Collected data
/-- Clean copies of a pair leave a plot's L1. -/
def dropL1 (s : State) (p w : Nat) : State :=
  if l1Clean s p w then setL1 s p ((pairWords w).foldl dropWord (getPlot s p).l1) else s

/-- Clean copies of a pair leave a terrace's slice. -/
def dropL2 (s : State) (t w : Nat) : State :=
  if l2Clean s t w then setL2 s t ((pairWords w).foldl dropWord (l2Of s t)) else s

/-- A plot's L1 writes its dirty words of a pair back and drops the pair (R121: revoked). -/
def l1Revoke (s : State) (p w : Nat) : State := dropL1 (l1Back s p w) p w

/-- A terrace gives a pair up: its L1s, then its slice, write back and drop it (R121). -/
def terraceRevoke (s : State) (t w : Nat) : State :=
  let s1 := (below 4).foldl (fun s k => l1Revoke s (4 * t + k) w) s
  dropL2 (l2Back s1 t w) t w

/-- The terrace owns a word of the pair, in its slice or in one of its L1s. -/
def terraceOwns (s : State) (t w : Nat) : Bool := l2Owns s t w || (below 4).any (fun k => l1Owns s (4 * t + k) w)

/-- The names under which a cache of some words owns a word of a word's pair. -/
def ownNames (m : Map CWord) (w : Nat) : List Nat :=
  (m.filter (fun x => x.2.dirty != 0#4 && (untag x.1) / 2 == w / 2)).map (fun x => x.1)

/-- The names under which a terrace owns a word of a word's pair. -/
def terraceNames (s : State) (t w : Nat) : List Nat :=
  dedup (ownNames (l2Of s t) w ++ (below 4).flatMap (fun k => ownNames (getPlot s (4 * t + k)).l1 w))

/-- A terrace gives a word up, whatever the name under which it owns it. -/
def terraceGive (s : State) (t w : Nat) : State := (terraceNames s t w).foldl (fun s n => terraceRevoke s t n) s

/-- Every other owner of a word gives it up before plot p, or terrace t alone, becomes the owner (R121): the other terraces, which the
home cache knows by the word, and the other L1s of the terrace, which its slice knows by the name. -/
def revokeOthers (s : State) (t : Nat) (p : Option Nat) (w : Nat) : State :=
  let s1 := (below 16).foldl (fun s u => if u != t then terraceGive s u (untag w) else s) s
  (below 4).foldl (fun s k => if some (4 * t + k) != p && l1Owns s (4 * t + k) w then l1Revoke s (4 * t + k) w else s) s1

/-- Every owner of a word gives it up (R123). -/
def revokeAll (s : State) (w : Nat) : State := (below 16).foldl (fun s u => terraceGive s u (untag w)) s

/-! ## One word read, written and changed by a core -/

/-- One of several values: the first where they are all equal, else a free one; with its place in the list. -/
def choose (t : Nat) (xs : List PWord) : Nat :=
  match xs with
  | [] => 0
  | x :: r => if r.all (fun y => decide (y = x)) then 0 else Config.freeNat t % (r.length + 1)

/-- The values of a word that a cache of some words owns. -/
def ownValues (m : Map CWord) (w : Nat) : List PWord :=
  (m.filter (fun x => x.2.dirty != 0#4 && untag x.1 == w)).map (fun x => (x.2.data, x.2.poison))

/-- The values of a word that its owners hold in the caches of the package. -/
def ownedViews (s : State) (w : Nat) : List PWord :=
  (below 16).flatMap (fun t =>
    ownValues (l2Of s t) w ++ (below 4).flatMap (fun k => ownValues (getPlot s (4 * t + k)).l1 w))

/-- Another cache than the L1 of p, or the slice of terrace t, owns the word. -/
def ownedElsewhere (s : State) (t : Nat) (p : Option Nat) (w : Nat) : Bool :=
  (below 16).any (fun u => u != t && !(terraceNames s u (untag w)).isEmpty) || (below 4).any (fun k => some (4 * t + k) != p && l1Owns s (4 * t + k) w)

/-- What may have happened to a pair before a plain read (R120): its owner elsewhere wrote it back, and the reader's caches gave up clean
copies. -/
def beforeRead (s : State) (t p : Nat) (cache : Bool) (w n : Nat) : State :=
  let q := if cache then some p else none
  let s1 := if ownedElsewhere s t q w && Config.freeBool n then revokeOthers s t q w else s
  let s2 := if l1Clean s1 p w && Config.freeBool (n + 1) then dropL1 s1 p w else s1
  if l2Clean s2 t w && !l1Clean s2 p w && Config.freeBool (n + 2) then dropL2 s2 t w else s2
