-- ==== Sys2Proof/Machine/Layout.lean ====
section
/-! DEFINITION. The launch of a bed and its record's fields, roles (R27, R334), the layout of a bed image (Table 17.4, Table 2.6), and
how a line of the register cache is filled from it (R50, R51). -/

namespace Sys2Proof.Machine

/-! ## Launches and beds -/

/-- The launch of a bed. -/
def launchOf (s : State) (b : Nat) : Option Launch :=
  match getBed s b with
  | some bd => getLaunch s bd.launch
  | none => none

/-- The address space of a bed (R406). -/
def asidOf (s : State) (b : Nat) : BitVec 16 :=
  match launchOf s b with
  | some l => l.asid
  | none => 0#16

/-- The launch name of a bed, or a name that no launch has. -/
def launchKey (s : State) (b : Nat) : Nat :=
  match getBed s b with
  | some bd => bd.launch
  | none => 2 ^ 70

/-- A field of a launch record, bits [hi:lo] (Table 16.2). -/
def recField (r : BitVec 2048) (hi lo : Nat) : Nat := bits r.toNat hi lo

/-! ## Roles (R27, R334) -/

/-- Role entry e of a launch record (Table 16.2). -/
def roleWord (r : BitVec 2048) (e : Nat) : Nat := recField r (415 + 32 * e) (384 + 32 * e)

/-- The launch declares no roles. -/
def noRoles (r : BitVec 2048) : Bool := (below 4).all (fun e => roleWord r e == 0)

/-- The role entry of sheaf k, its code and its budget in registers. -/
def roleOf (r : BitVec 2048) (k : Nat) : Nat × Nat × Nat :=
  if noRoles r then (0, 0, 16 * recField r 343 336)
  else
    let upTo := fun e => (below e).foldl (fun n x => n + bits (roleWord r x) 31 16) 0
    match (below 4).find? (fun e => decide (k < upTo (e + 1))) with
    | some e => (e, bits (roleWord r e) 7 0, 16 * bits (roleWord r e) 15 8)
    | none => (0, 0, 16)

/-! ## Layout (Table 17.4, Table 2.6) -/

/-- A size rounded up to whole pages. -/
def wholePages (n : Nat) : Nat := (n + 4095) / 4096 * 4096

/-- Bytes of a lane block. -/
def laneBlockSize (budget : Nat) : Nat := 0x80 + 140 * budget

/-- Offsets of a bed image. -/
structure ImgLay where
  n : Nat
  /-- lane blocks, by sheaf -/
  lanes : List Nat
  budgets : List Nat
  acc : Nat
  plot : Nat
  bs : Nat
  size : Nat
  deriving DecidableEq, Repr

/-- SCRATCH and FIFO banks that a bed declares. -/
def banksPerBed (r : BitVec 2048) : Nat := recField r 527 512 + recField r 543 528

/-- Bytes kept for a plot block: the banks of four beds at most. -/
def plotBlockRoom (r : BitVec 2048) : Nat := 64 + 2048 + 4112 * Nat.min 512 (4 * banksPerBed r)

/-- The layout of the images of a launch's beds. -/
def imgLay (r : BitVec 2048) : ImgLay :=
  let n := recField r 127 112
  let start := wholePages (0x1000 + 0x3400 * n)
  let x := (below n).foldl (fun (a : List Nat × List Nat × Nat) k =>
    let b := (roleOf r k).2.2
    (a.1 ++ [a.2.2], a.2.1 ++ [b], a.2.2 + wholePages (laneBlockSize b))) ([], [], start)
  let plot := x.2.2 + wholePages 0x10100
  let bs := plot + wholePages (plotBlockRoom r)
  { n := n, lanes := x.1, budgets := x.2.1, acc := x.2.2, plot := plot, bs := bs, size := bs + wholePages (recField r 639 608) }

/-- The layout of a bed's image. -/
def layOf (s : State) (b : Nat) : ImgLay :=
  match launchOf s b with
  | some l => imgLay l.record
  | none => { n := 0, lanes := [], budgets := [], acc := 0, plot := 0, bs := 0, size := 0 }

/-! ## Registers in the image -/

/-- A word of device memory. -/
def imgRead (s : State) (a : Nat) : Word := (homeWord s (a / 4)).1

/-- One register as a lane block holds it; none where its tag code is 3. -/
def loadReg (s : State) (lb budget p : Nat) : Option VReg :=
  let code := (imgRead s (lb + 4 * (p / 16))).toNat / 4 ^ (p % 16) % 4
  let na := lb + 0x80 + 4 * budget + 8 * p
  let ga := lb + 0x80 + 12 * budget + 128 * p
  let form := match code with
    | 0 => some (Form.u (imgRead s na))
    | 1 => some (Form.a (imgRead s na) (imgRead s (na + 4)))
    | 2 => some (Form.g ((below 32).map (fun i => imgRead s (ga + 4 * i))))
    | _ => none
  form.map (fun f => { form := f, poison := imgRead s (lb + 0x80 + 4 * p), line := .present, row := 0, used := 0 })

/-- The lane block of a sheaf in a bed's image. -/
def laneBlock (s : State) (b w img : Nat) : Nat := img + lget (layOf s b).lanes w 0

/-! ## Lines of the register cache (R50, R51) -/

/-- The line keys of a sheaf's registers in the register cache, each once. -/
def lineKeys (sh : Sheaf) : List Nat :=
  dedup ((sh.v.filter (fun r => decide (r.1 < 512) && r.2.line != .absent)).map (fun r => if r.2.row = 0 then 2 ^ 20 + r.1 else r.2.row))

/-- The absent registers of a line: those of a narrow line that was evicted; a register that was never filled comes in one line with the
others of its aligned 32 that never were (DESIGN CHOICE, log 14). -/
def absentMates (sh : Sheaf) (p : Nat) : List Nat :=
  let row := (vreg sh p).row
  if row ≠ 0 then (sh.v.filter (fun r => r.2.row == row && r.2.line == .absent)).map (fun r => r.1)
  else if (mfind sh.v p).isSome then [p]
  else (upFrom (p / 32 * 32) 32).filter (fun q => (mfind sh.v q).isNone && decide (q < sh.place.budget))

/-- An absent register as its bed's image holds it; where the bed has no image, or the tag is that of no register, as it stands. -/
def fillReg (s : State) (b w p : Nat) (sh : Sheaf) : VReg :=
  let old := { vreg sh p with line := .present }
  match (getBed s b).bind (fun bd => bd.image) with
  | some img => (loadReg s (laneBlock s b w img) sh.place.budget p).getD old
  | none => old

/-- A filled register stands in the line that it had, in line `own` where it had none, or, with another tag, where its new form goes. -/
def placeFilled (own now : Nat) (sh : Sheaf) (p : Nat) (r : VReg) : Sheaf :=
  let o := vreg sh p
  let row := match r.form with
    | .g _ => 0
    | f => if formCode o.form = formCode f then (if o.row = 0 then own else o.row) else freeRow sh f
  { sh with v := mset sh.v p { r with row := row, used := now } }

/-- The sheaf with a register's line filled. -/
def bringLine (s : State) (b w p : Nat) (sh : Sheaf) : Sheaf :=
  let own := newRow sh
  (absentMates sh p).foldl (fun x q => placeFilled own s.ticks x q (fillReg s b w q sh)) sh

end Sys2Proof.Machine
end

### TASK BRIEF
Print, without alteration, only the lines above between the one holding "def roleOf (r" and the one holding "deriving DecidableEq, Repr", inclusive.

### SOLUTION FOR THIS EXERCISE
def roleOf (r : BitVec 2048) (k : Nat) : Nat × Nat × Nat :=
  if noRoles r then (0, 0, 16 * recField r 343 336)
  else
    let upTo := fun e => (below e).foldl (fun n x => n + bits (roleWord r x) 31 16) 0
    match (below 4).find? (fun e => decide (k < upTo (e + 1))) with
    | some e => (e, bits (roleWord r e) 7 0, 16 * bits (roleWord r e) 15 8)
    | none => (0, 0, 16)

/-! ## Layout (Table 17.4, Table 2.6) -/

/-- A size rounded up to whole pages. -/
def wholePages (n : Nat) : Nat := (n + 4095) / 4096 * 4096

/-- Bytes of a lane block. -/
def laneBlockSize (budget : Nat) : Nat := 0x80 + 140 * budget

/-- Offsets of a bed image. -/
structure ImgLay where
  n : Nat
  /-- lane blocks, by sheaf -/
  lanes : List Nat
  budgets : List Nat
  acc : Nat
  plot : Nat
  bs : Nat
  size : Nat
  deriving DecidableEq, Repr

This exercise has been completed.